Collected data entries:

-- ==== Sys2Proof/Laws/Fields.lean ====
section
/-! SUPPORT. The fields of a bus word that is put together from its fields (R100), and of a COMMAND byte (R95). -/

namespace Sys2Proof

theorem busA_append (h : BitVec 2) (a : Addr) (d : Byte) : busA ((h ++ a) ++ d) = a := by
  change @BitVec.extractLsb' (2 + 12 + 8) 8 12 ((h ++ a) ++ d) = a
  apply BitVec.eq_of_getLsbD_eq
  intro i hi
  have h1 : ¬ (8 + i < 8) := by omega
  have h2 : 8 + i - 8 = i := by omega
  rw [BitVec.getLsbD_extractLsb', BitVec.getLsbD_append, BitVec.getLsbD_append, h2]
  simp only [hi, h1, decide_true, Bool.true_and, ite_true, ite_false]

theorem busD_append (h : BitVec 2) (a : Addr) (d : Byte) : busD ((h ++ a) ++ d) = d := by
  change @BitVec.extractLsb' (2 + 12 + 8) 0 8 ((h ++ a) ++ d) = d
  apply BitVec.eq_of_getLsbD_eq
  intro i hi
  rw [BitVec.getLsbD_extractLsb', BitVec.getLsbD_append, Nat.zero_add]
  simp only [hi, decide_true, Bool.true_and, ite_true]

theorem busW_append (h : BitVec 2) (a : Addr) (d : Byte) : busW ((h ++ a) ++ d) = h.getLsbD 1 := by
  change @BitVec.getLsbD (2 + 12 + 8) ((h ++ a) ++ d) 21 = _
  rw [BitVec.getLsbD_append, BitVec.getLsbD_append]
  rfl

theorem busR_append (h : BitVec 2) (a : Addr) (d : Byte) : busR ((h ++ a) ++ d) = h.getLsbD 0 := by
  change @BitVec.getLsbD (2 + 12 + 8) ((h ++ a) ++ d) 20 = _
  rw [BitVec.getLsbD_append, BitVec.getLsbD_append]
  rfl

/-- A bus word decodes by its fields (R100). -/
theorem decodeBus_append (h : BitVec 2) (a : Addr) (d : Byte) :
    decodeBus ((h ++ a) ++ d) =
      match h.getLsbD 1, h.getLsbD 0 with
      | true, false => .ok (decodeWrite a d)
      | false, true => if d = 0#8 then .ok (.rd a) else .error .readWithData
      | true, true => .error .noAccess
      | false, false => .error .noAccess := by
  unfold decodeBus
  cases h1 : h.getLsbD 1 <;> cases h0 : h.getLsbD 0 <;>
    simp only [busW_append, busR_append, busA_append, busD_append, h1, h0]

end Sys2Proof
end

* * *

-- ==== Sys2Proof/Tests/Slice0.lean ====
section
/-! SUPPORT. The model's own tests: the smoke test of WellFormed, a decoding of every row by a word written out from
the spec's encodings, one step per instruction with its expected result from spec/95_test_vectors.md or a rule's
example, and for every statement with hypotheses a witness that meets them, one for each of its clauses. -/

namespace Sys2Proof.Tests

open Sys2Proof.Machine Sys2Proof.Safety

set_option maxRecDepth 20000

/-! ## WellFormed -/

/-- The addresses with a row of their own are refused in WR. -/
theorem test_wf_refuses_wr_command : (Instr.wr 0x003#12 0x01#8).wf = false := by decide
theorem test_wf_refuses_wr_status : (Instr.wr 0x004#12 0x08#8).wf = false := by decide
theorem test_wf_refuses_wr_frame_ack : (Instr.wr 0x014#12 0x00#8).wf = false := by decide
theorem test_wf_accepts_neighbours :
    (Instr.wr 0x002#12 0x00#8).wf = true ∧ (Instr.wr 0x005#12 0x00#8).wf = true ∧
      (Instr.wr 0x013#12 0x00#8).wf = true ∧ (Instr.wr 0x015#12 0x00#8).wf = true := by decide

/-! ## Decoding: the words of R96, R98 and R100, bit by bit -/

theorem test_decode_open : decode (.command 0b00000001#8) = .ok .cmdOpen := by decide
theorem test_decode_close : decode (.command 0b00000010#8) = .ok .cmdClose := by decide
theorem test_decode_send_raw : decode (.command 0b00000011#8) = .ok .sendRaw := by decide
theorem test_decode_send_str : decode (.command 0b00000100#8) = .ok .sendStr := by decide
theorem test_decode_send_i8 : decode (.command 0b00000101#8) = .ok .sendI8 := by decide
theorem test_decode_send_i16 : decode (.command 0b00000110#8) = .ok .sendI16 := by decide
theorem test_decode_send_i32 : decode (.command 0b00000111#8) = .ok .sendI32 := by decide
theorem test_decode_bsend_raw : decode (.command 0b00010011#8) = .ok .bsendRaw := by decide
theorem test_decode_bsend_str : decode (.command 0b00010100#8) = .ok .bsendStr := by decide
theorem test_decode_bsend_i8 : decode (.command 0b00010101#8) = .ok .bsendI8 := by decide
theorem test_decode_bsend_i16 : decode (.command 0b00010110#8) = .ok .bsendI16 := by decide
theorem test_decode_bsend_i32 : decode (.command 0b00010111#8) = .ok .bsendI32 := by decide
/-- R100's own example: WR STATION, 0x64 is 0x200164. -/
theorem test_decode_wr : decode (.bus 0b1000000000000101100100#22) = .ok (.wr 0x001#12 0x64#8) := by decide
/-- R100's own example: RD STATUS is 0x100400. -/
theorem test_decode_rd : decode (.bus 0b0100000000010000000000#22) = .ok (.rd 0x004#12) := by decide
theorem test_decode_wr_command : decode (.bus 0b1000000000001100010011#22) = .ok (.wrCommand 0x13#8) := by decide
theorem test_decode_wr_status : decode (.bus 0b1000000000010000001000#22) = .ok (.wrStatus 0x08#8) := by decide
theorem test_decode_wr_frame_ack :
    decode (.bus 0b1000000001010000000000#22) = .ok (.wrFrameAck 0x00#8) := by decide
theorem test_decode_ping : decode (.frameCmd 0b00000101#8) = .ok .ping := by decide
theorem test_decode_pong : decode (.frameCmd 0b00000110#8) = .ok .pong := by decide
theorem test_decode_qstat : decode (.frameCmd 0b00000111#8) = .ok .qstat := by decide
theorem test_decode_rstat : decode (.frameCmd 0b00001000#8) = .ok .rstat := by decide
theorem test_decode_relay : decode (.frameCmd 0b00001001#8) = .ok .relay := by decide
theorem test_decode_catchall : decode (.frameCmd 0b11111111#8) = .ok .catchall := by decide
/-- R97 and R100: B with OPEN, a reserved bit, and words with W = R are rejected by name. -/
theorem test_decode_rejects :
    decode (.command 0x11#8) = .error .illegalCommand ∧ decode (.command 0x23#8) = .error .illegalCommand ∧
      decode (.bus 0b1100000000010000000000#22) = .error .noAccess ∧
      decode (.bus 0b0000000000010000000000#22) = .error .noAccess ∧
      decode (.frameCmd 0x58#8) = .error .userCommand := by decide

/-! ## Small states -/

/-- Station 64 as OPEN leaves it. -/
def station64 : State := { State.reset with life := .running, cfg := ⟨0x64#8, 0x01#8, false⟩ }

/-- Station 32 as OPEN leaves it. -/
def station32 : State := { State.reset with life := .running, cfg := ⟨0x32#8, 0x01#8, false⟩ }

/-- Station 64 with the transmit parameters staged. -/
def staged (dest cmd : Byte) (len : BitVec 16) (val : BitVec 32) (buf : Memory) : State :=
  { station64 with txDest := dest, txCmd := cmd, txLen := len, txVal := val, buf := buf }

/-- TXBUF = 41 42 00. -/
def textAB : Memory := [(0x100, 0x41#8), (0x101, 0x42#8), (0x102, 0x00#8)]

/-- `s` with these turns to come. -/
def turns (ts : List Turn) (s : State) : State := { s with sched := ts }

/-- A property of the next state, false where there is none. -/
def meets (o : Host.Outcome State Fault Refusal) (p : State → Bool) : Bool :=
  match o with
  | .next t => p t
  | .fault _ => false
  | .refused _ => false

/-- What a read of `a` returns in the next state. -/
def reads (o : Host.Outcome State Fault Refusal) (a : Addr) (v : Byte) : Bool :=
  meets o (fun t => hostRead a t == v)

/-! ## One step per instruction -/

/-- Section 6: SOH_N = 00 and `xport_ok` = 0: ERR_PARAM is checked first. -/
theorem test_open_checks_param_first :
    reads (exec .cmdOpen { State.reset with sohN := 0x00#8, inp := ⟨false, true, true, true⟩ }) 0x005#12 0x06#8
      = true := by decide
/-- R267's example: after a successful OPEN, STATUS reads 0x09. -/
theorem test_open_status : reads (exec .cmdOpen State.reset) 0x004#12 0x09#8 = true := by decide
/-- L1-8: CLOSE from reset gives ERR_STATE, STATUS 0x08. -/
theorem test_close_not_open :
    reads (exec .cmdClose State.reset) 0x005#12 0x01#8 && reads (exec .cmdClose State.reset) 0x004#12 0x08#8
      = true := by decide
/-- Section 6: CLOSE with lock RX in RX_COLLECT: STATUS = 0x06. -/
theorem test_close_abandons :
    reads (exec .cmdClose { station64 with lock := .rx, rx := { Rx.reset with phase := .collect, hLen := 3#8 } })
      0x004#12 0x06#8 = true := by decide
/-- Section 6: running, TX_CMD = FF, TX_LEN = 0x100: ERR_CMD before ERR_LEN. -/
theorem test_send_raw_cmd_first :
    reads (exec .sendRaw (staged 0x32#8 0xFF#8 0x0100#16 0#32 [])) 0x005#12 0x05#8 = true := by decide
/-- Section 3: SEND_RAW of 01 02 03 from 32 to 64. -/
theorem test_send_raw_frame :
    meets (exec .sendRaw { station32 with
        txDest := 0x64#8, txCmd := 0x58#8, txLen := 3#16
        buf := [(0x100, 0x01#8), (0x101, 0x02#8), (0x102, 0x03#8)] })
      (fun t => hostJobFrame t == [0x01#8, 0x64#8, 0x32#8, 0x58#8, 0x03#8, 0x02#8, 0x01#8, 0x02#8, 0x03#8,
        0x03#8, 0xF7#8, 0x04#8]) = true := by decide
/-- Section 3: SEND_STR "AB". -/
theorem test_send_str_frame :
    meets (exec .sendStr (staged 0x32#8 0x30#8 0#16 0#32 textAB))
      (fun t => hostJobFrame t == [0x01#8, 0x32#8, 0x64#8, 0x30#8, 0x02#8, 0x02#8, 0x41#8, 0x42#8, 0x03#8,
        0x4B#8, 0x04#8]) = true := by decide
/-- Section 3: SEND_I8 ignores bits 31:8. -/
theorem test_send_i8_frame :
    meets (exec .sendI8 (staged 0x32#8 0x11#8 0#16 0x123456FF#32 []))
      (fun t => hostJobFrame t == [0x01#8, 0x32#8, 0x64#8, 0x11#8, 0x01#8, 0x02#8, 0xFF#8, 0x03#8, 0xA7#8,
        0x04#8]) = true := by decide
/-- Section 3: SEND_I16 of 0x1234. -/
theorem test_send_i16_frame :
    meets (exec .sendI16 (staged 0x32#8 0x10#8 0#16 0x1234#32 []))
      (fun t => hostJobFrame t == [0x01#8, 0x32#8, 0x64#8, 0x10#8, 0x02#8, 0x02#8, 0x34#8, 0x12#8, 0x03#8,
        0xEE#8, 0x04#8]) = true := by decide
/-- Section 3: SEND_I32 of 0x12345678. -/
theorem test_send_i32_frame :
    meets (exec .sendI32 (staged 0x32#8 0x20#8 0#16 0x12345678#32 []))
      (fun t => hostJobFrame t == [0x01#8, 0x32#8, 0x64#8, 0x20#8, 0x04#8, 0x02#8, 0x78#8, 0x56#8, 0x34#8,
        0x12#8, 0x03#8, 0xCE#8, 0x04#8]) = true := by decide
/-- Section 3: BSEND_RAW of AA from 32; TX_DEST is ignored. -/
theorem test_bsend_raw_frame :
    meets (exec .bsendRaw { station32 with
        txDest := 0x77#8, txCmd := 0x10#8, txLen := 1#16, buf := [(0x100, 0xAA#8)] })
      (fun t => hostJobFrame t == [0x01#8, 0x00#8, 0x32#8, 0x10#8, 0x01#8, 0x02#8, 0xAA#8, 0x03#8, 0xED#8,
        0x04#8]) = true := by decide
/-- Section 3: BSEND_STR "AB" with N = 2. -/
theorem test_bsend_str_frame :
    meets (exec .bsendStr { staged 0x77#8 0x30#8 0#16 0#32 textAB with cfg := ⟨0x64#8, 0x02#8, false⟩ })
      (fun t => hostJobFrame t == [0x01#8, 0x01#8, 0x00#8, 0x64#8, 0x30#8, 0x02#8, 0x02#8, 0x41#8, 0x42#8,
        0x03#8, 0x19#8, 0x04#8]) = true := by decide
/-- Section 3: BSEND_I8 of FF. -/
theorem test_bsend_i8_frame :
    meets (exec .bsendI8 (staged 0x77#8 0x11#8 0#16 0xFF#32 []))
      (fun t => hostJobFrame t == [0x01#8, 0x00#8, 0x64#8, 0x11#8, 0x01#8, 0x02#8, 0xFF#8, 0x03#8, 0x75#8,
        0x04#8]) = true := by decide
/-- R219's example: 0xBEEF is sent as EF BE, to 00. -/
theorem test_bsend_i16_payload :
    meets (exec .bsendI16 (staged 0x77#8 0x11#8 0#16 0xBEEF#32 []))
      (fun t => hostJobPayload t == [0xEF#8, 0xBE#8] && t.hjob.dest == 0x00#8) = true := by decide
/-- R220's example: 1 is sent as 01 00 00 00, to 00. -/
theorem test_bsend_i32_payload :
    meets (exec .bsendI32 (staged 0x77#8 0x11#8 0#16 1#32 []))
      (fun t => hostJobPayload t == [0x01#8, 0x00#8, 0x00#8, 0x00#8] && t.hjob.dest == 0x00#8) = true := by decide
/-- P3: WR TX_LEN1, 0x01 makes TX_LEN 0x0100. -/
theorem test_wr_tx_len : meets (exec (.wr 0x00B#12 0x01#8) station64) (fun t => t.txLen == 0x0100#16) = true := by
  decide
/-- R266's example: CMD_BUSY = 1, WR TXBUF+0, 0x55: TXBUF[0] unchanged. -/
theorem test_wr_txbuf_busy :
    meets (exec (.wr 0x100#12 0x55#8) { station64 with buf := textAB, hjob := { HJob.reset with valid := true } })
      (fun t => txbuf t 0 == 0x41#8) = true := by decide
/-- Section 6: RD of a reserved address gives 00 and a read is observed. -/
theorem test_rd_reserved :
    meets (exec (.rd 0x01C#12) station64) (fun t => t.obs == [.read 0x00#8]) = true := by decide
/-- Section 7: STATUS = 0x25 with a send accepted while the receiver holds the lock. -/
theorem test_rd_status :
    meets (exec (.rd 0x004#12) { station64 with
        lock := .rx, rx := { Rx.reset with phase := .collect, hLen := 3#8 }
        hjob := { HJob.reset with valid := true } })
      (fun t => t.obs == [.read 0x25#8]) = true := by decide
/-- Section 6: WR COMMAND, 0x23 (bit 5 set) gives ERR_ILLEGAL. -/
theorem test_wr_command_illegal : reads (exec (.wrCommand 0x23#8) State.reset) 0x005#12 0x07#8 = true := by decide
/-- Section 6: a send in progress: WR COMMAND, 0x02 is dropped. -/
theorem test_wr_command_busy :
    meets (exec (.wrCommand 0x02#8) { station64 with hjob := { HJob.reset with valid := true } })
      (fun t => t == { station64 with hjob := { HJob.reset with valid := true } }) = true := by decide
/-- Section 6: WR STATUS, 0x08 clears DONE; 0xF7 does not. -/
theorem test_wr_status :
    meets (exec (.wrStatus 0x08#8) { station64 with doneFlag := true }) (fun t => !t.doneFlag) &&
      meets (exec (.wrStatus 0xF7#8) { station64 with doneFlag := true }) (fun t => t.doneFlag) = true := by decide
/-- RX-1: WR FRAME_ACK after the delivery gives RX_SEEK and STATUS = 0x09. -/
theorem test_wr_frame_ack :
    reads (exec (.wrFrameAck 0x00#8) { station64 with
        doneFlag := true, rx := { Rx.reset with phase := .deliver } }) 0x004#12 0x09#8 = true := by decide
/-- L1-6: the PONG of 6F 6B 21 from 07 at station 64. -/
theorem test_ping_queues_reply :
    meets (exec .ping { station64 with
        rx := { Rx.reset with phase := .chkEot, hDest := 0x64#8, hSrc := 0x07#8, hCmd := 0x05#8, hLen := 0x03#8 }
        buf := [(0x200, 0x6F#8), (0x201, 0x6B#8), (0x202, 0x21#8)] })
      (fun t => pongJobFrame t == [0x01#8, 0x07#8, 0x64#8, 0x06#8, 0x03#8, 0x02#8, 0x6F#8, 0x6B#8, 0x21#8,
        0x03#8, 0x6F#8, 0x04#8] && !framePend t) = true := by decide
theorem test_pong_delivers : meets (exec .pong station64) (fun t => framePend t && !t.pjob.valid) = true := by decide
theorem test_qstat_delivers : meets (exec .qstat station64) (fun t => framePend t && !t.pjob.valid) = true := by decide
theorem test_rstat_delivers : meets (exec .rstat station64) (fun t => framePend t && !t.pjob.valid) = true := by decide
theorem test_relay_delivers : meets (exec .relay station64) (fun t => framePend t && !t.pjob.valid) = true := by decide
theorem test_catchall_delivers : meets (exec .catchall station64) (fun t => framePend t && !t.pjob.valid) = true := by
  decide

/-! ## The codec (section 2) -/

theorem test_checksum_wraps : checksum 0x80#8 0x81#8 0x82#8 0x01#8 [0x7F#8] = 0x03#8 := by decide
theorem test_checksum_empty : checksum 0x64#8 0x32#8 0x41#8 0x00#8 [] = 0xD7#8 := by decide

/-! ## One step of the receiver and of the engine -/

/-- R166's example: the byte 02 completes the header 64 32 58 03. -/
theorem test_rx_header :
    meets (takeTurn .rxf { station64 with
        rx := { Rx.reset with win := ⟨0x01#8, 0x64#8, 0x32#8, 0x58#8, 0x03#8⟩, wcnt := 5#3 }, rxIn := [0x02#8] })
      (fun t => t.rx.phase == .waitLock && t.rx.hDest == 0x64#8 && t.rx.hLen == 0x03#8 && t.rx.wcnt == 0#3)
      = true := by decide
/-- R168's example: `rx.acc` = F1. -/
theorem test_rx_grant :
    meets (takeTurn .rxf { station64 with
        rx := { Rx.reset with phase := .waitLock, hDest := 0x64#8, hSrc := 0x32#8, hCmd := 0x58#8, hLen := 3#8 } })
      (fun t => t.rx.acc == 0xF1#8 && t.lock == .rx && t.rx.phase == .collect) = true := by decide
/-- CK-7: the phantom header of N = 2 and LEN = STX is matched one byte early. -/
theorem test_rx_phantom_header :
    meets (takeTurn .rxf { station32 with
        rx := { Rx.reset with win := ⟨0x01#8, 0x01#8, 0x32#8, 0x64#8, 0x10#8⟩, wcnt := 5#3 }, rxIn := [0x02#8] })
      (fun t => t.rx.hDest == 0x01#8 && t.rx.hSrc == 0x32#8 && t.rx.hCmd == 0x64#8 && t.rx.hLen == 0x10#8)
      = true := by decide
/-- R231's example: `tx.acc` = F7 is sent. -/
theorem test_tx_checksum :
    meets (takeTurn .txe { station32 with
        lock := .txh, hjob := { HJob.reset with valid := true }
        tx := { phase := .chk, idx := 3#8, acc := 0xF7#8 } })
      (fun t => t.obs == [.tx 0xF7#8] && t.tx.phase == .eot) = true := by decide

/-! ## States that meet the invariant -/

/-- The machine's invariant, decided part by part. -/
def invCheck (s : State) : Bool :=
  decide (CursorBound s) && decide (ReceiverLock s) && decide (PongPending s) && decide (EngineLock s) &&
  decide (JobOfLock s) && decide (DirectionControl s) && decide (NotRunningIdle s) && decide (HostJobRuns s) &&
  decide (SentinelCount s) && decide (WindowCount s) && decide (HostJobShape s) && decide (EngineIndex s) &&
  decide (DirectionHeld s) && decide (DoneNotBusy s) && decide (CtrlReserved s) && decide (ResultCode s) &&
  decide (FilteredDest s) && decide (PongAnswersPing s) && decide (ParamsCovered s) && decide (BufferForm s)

◆ **ASSIGNMENT**
In the data above, find the line that contains "def station64 : State" and the line that contains "station64 with lock". Repeat exactly those lines and every line between them, and only those.

◆ **TASK OUTPUT**
def station64 : State := { State.reset with life := .running, cfg := ⟨0x64#8, 0x01#8, false⟩ }

/-- Station 32 as OPEN leaves it. -/
def station32 : State := { State.reset with life := .running, cfg := ⟨0x32#8, 0x01#8, false⟩ }

/-- Station 64 with the transmit parameters staged. -/
def staged (dest cmd : Byte) (len : BitVec 16) (val : BitVec 32) (buf : Memory) : State :=
  { station64 with txDest := dest, txCmd := cmd, txLen := len, txVal := val, buf := buf }

/-- TXBUF = 41 42 00. -/
def textAB : Memory := [(0x100, 0x41#8), (0x101, 0x42#8), (0x102, 0x00#8)]

/-- `s` with these turns to come. -/
def turns (ts : List Turn) (s : State) : State := { s with sched := ts }

/-- A property of the next state, false where there is none. -/
def meets (o : Host.Outcome State Fault Refusal) (p : State → Bool) : Bool :=
  match o with
  | .next t => p t
  | .fault _ => false
  | .refused _ => false

/-- What a read of `a` returns in the next state. -/
def reads (o : Host.Outcome State Fault Refusal) (a : Addr) (v : Byte) : Bool :=
  meets o (fun t => hostRead a t == v)

/-! ## One step per instruction -/

/-- Section 6: SOH_N = 00 and `xport_ok` = 0: ERR_PARAM is checked first. -/
theorem test_open_checks_param_first :
    reads (exec .cmdOpen { State.reset with sohN := 0x00#8, inp := ⟨false, true, true, true⟩ }) 0x005#12 0x06#8
      = true := by decide
/-- R267's example: after a successful OPEN, STATUS reads 0x09. -/
theorem test_open_status : reads (exec .cmdOpen State.reset) 0x004#12 0x09#8 = true := by decide
/-- L1-8: CLOSE from reset gives ERR_STATE, STATUS 0x08. -/
theorem test_close_not_open :
    reads (exec .cmdClose State.reset) 0x005#12 0x01#8 && reads (exec .cmdClose State.reset) 0x004#12 0x08#8
      = true := by decide
/-- Section 6: CLOSE with lock RX in RX_COLLECT: STATUS = 0x06. -/
theorem test_close_abandons :
    reads (exec .cmdClose { station64 with lock := .rx, rx := { Rx.reset with phase := .collect, hLen := 3#8 } })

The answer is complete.